Records to process below:
-- ==== Sys2Proof/Machine/Trace.lean ====
section
/-! DEFINITION. The trace unit (chapter 5): tap transfers, the writer and its blocks, the stop-after-count trigger, dumps,
the tray's partitions and spill ring, the event machine, buoys and gaps. -/

namespace Sys2Proof.Machine

/-- Change the trace unit and its tray side. -/
def State.setTrc (s : State) (t : Trace) : State := { s with trc := t }
def State.setTtr (s : State) (t : TrayTrace) : State := { s with ttrc := t }

/-- TRACE_PROG fields (Table 5-6). -/
def State.tpf (s : State) (o n : Nat) : Nat := s.img 6 o n 0
def State.upmode (s : State) : Nat := bits (s.tpf 0 4) 2 1
def State.spillBlocks (s : State) : Nat := if s.isT then s.tpf 0x18 4 else 0

/-- TRC_WPTR as a word. -/
def State.trcWptr (s : State) : Nat := fieldAt s.trc.word 16 9 + s.trc.blk.toNat

/-- A buoy read back from its words. -/
def buoyOf (w0 w1 : DWord) : Buoy :=
  { slot := BitVec.ofNat 23 (bits w0.toNat 54 32), heat := w1, step := w0.setWidth 32, stepValid := w0.getLsbD 55,
    sv := w0.getLsbD 56 }

/-- The trigger reaches STOPPED (R178): the block is padded, capture stops, and a stop dump begins where UPMODE asks. -/
def State.trcStop (s : State) : State :=
  let t := s.trc
  let wptr := s.trcWptr
  let full := t.word ≠ 0
  let b := t.blk.toNat
  let pad (x : TrcBlock) : TrcBlock := { x with words := x.words.take t.word ++ List.replicate (512 - t.word) 0 }
  let blocks := if full then Tab.upd default t.blocks b pad else t.blocks
  let order := ((blocks.filter fun p => p.2.gen != 0).mergeSort fun p q => p.2.gen.toNat ≤ q.2.gen.toNat).map (·.1)
  let dump := s.upmode == 2
  let t := { t with blocks := blocks, tstate := 3, counting := false, fifo := [], lossPend := 0, word := 0
                    blk := if full then BitVec.ofNat 14 ((b + 1) % s.ownBlocks) else t.blk
                    dumping := dump, dumpLeft := if dump then order else [], dumpSent := 0, dumpDrop := 0 }
  let s := (s.setTrc t)
  let s := if full && s.upmode == 1 then s.encodeDue b else s
  s.note 0x3002 (le 4 wptr)

/-- A packet has been put into the buffer (PAD excluded): the stop count or the freeze count goes down (R178, R183). -/
def State.countPut (s : State) : State :=
  let s := match s.ttrc.freezeLeft with
    | some n => s.setTtr { s.ttrc with freezeLeft := some (n - 1) }
    | none => s
  if s.trc.tstate == 2 && s.trc.counting then
    let s := s.setTrc { s.trc with remain := s.trc.remain - 1 }
    if s.trc.remain = 0 then s.trcStop else s
  else s

/-- The writer may put another packet: capture is on, the trigger is not STOPPED, no freeze is complete. -/
def State.mayWrite (s : State) : Bool := s.capOn && s.trc.tstate != 3 && s.ttrc.freezeLeft != some 0

/-- The own partition is about to overwrite block `b`: without its copy in the spill ring it is lost (R174). -/
def State.ownOverwrite (s : State) (b : Nat) : State :=
  if s.spillBlocks = 0 ∨ (Tab.get default s.trc.blocks b).gen = 0 then s
  else
    s.setTtr { s.ttrc with copiedOwn := false
                           spillDrop := if s.ttrc.copiedOwn then s.ttrc.spillDrop else satInc s.ttrc.spillDrop }

/-- The next generation (R170). -/
def nextGen (g : Word) : Word := if g = BitVec.allOnes 32 then 1 else g + 1

/-- Words written into a block from word `w` on; the words behind them stay as they were. -/
def TrcBlock.put (x : TrcBlock) (w : Nat) (ws : List DWord) : TrcBlock :=
  { x with words := x.words.take w ++ ws ++ x.words.drop (w + ws.length) }

/-- A block begins with its next generation and a REPEAT buoy (R169, R170). -/
def State.beginBlock (s : State) : State :=
  if s.trc.word ≠ 0 then s
  else
    let b := s.trc.blk.toNat
    let s := s.ownOverwrite b
    let t := s.trc
    let x := Tab.get default t.blocks b
    (s.setTrc { t with
      bad := t.bad.filter (· != b)
      blocks := Tab.set default t.blocks b (({ x with gen := nextGen x.gen } : TrcBlock).put 0 (buoyWords 2 t.buoy)), word := 2 }).countPut

/-- A block is complete: the writer goes on to the next, and in STREAM the block goes up (R169, R172, R447). -/
def State.endBlock (s : State) : State :=
  if s.trc.word < 512 then s
  else
    let b := s.trc.blk.toNat
    let s := s.setTrc { s.trc with blk := BitVec.ofNat 14 ((b + 1) % s.ownBlocks), word := 0 }
    if s.isD && s.upmode == 1 || s.isT && s.nbExp 0 then s.encodeDue b else s

/-- Words written into the block in fill. -/
def Trace.append (t : Trace) (ws : List DWord) : Trace :=
  { t with blocks := Tab.upd default t.blocks t.blk.toNat fun x => x.put t.word ws
           word := t.word + ws.length }

/-- The writer puts one packet into the buffer (R168, R169, R178). -/
def State.putPacket (s : State) (p : List DWord) : State :=
  let s := if p.length = 2 ∧ s.trc.word = 511 then (s.setTrc (s.trc.append [0])).endBlock else s
  let s := s.beginBlock
  if !s.mayWrite then s
  else
    let ty := ((p.headD 0) >>> 60).toNat
    let t := s.trc.append p
    let t := if ty = 1 then { t with buoy := buoyOf (p.headD 0) (p.getD 1 0) } else t
    let s := s.setTrc t
    let s :=
      if ty = 8 ∧ s.trc.tstate = 2 ∧ !s.trc.counting then
        let s := s.setTrc { s.trc with counting := true }
        if s.trc.remain = 0 then s.trcStop else s
      else s.countPut
    s.endBlock

/-- The writer's slot: packets of at most `room` words in all, in FIFO order. -/
def State.writeSlot : Nat → Nat → State → State
  | 0, _, s => s
  | f + 1, room, s =>
    match s.trc.fifo with
    | [] => s
    | p :: rest =>
      if s.mayWrite && decide (p.length ≤ room) then
        State.writeSlot f (room - p.length) ((s.setTrc { s.trc with fifo := rest }).putPacket p)
      else s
End of Records to process.
### Required action:
Proceeding from the line containing "let order := ((blocks.filter" through the line containing "0, word := 0", transcribe the lines above exactly, both end lines included.

### Output below:
  let order := ((blocks.filter fun p => p.2.gen != 0).mergeSort fun p q => p.2.gen.toNat ≤ q.2.gen.toNat).map (·.1)
  let dump := s.upmode == 2
  let t := { t with blocks := blocks, tstate := 3, counting := false, fifo := [], lossPend := 0, word := 0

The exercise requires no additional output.